Though Hering also insisted that “the success of the MCC programs in Honduras and Nicaragua is not dependent upon the passage of DR-CAFTA,” no mention was made of the corresponding effect the programs had on helping to achieve DR-CAFTA’s narrow approval in the U.S House. Nicaraguan President Enrique Bolaños took advantage of a recent ceremony for the signing of the MCC compact to promote the passage of CAFTA before the House vote, making it clear that the two accords were related in the minds of government officials.
MCC agreements with Central America may have played some role in bringing hidden benefits to the U.S, suggesting that the Bush aid invention was much less selfless than it was publicly proclaimed to be. In addition, such anticipated benefits over DR-CAFTA could have caused the MCC to favor Central America, a hypothesis supported by the fact that two of the first four countries approved for funding were Honduras and Nicaragua (they were also the only two Central American countries to be eligible in this first round).
Prospects for the Future
The MCC may add up to
be the beginnings of an innovative new approach to
jump-start poverty stricken economies that leaves
responsibility and accountability largely in the hands of
the receiving governments. Through its policy of rewarding
those countries that actively and effectively reduce poverty
for all their citizens, the organization encourages
developing nations to improve upon their own shortcomings,
and thus make better use of available aid.

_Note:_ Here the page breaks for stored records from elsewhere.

/-- Every host operation that answers gives one of its traces. -/
theorem hostOp_respondsIn {i : Instr} {s t : State} (hi : isHostOp i = true) (hidle : s.phase = .idle)
    (h : exec i s = .next t) : RespondsIn (OperationTrace s.maxPolls s.pollDelay i) s t := by
  have finish : ∀ {latch : State → State} {body : State → Run Unit} {T : List Event → Result → Prop},
      operate s latch body = .next t → (latch s).trace = s.trace →
      (body (latch s)).Meets (fun _ u => RespondsIn T (latch s) u.succeed.respond)
        (fun u => RespondsIn T (latch s) u.respond) → RespondsIn T s t := by
    intro latch body T hexec htrace hbody
    obtain ⟨ev, hev, hT⟩ := Run.meets_finish (Q := RespondsIn T (latch s)) hbody (operate_next hexec hidle).2
    exact ⟨ev, htrace ▸ hev, hT⟩
  cases i <;> simp [isHostOp, encode] at hi
  case opRead a n =>
    rw [exec_opRead] at h
    exact finish h rfl (wireRun_respondsIn _ _ rfl (.inl rfl))
  case opPageProgram a data =>
    rw [exec_opPageProgram] at h
    refine finish h rfl ?_
    split
    · rename_i hlong
      exact RespondsIn.of_raised (ev := []) (by simp) ((if_pos hlong).mpr ⟨rfl, rfl⟩)
    · rename_i hfits
      refine (mutate_respondsIn (s := (latchPageProgram a data s).enter .wren) rfl rfl (by simp) .pp
        (fun _ => rfl)).mono (fun _ u hu => ?_) (fun u hu => ?_)
      all_goals
        obtain ⟨ev, hev, hT⟩ := hu
        exact ⟨ev, hev, (if_neg hfits).mpr hT⟩
  case opSectorErase a =>
    rw [exec_opSectorErase] at h
    exact finish h rfl (mutate_respondsIn rfl rfl (by simp) .se (fun _ => rfl))
  case opChipErase =>
    rw [exec_opChipErase] at h
    exact finish h rfl (mutate_respondsIn rfl rfl (by simp) .ce (fun _ => rfl))
  case opSoftwareReset =>
    rw [exec_opSoftwareReset] at h
    exact finish h rfl (reset_respondsIn rfl)
  case opWriteEnable =>
    rw [exec_opWriteEnable] at h
    exact finish h rfl (wireRun_respondsIn _ _ rfl (.inr fun _ _ => rfl))
  case opReadManufacturerId =>
    rw [exec_opReadManufacturerId] at h
    exact finish h rfl (wireRun_respondsIn _ _ rfl (.inl rfl))
  case opReadJedecId =>
    rw [exec_opReadJedecId] at h
    exact finish h rfl (wireRun_respondsIn _ _ rfl (.inl rfl))

/-- Where nothing hangs a host operation answers, with one of its traces, and is idle again. -/
theorem hostOp_answers {i : Instr} {s : State} (hi : isHostOp i = true) (hs : s.ready) (hn : s.nothingHangs)
    (hmax : ∀ c, pollClass (accept i s).op = some c → 1 ≤ s.maxPolls.get c) :
    ∃ t ev, exec i s = .next t ∧ t.trace = s.trace ++ ev ++ [.rsp t.result] ∧ t.phase = .idle ∧
      OperationTrace s.maxPolls s.pollDelay i ev t.result := by
  obtain ⟨t, ht⟩ := hostOp_ends hi hs hn hmax
  obtain ⟨ev, htrace, hT⟩ := hostOp_respondsIn hi hs.2 ht
  exact ⟨t, ev, ht, htrace, (hostOp_kept hi hs.2 ht).2, hT⟩

end Sys2Proof.Machine

/-! #### The traces of the single operations -/

namespace Sys2Proof.Machine

/-- An operation of one wire command goes from its phase through DONE to IDLE. -/
theorem operate_wireRun_path {i : Instr} {s t : State} {latch : State → State} {tx : List Byte} {n : Nat}
    (hidle : s.phase = .idle) (h : operate s latch (wireRun i tx n) = .next t) :
    t.path = (latch s).path ++ [.done, .idle] :=
  Run.meets_finish (Q := fun t => t.path = (latch s).path ++ [.done, .idle]) (wireRun_path i tx n _)
    (operate_next h hidle).2

/-- Settles O38: both are operations of one wire command, which end because nothing hangs. -/
theorem singleTransactionTraces : Obligations.SingleTransactionTraces := by
  unfold Obligations.SingleTransactionTraces
  intro s hs hn
  refine ⟨?_, ?_⟩
  · obtain ⟨t, ev, hexec, htrace, -, hone⟩ := hostOp_answers (i := .opWriteEnable) rfl hs hn (fun _ h => nomatch h)
    refine ⟨t, ev, hexec, htrace, ?_, hone⟩
    rw [exec_opWriteEnable] at hexec
    simp [operate_wireRun_path hs.2 hexec, latchWriteEnable]
  · obtain ⟨t, ev, hexec, htrace, -, hone⟩ :=
      hostOp_answers (i := .opReadManufacturerId) rfl hs hn (fun _ h => nomatch h)
    refine ⟨t, ev, hexec, htrace, ?_, hone⟩
    rw [exec_opReadManufacturerId] at hexec
    simp [operate_wireRun_path hs.2 hexec, latchReadManufacturerId]

/-- Settles O41: the traces of its rule, which ends because nothing hangs. -/
theorem softwareResetTraces : Obligations.SoftwareResetTraces := by
  unfold Obligations.SoftwareResetTraces
  intro s hs hn
  exact hostOp_answers (i := .opSoftwareReset) rfl hs hn (fun _ h => nomatch h)

/-- Settles O43: the three operations run the one template, page_program once its data has passed the length check. -/
theorem mutatingTraces : Obligations.MutatingTraces := by
  unfold Obligations.MutatingTraces
  intro s hs hn hmax
  refine ⟨fun a data hfits => ?_, fun a => ?_, ?_⟩
  · obtain ⟨t, ev, hexec, htrace, hphase, hrow⟩ :=
      hostOp_answers (i := .opPageProgram a data) rfl hs hn (fun c _ => hmax c)
    exact ⟨t, ev, hexec, htrace, hphase, (if_neg (Nat.not_lt.mpr hfits)).mp hrow⟩
  · exact hostOp_answers (i := .opSectorErase a) rfl hs hn (fun c _ => hmax c)
  · exact hostOp_answers (i := .opChipErase) rfl hs hn (fun c _ => hmax c)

However, while the MCC does look promising for helping to modestly improve economic development worldwide, fundamental flaws may prevent it from even taking off. The slow pace at which MCA compacts have progressed, coupled with the surprised and certainly premature resignation of its CEO, provides for a troubling outlook. Also, U.S. officials, for political reasons, may be tempted to see more than there is to see when it comes to ascribing a high level of democracy, basic civil guarantees, labor rights and the existence of solid representative institutions in a historically corruption region. With its future leadership undecided and barely any funding so far disbursed, there is no telling whether these envisaged compacts will be able to reach the broad range of people for which they were intended, or whether the whole operation will be self-discrediting. While the MCC in theory appears well-intentioned, the organization is not likely to significantly affect enough of the world’s poor to be sufficient on its own as a major U.S. aid strategy.
This analysis was prepared by COHA Research Associates Jessica Davidson and Cate Johnston.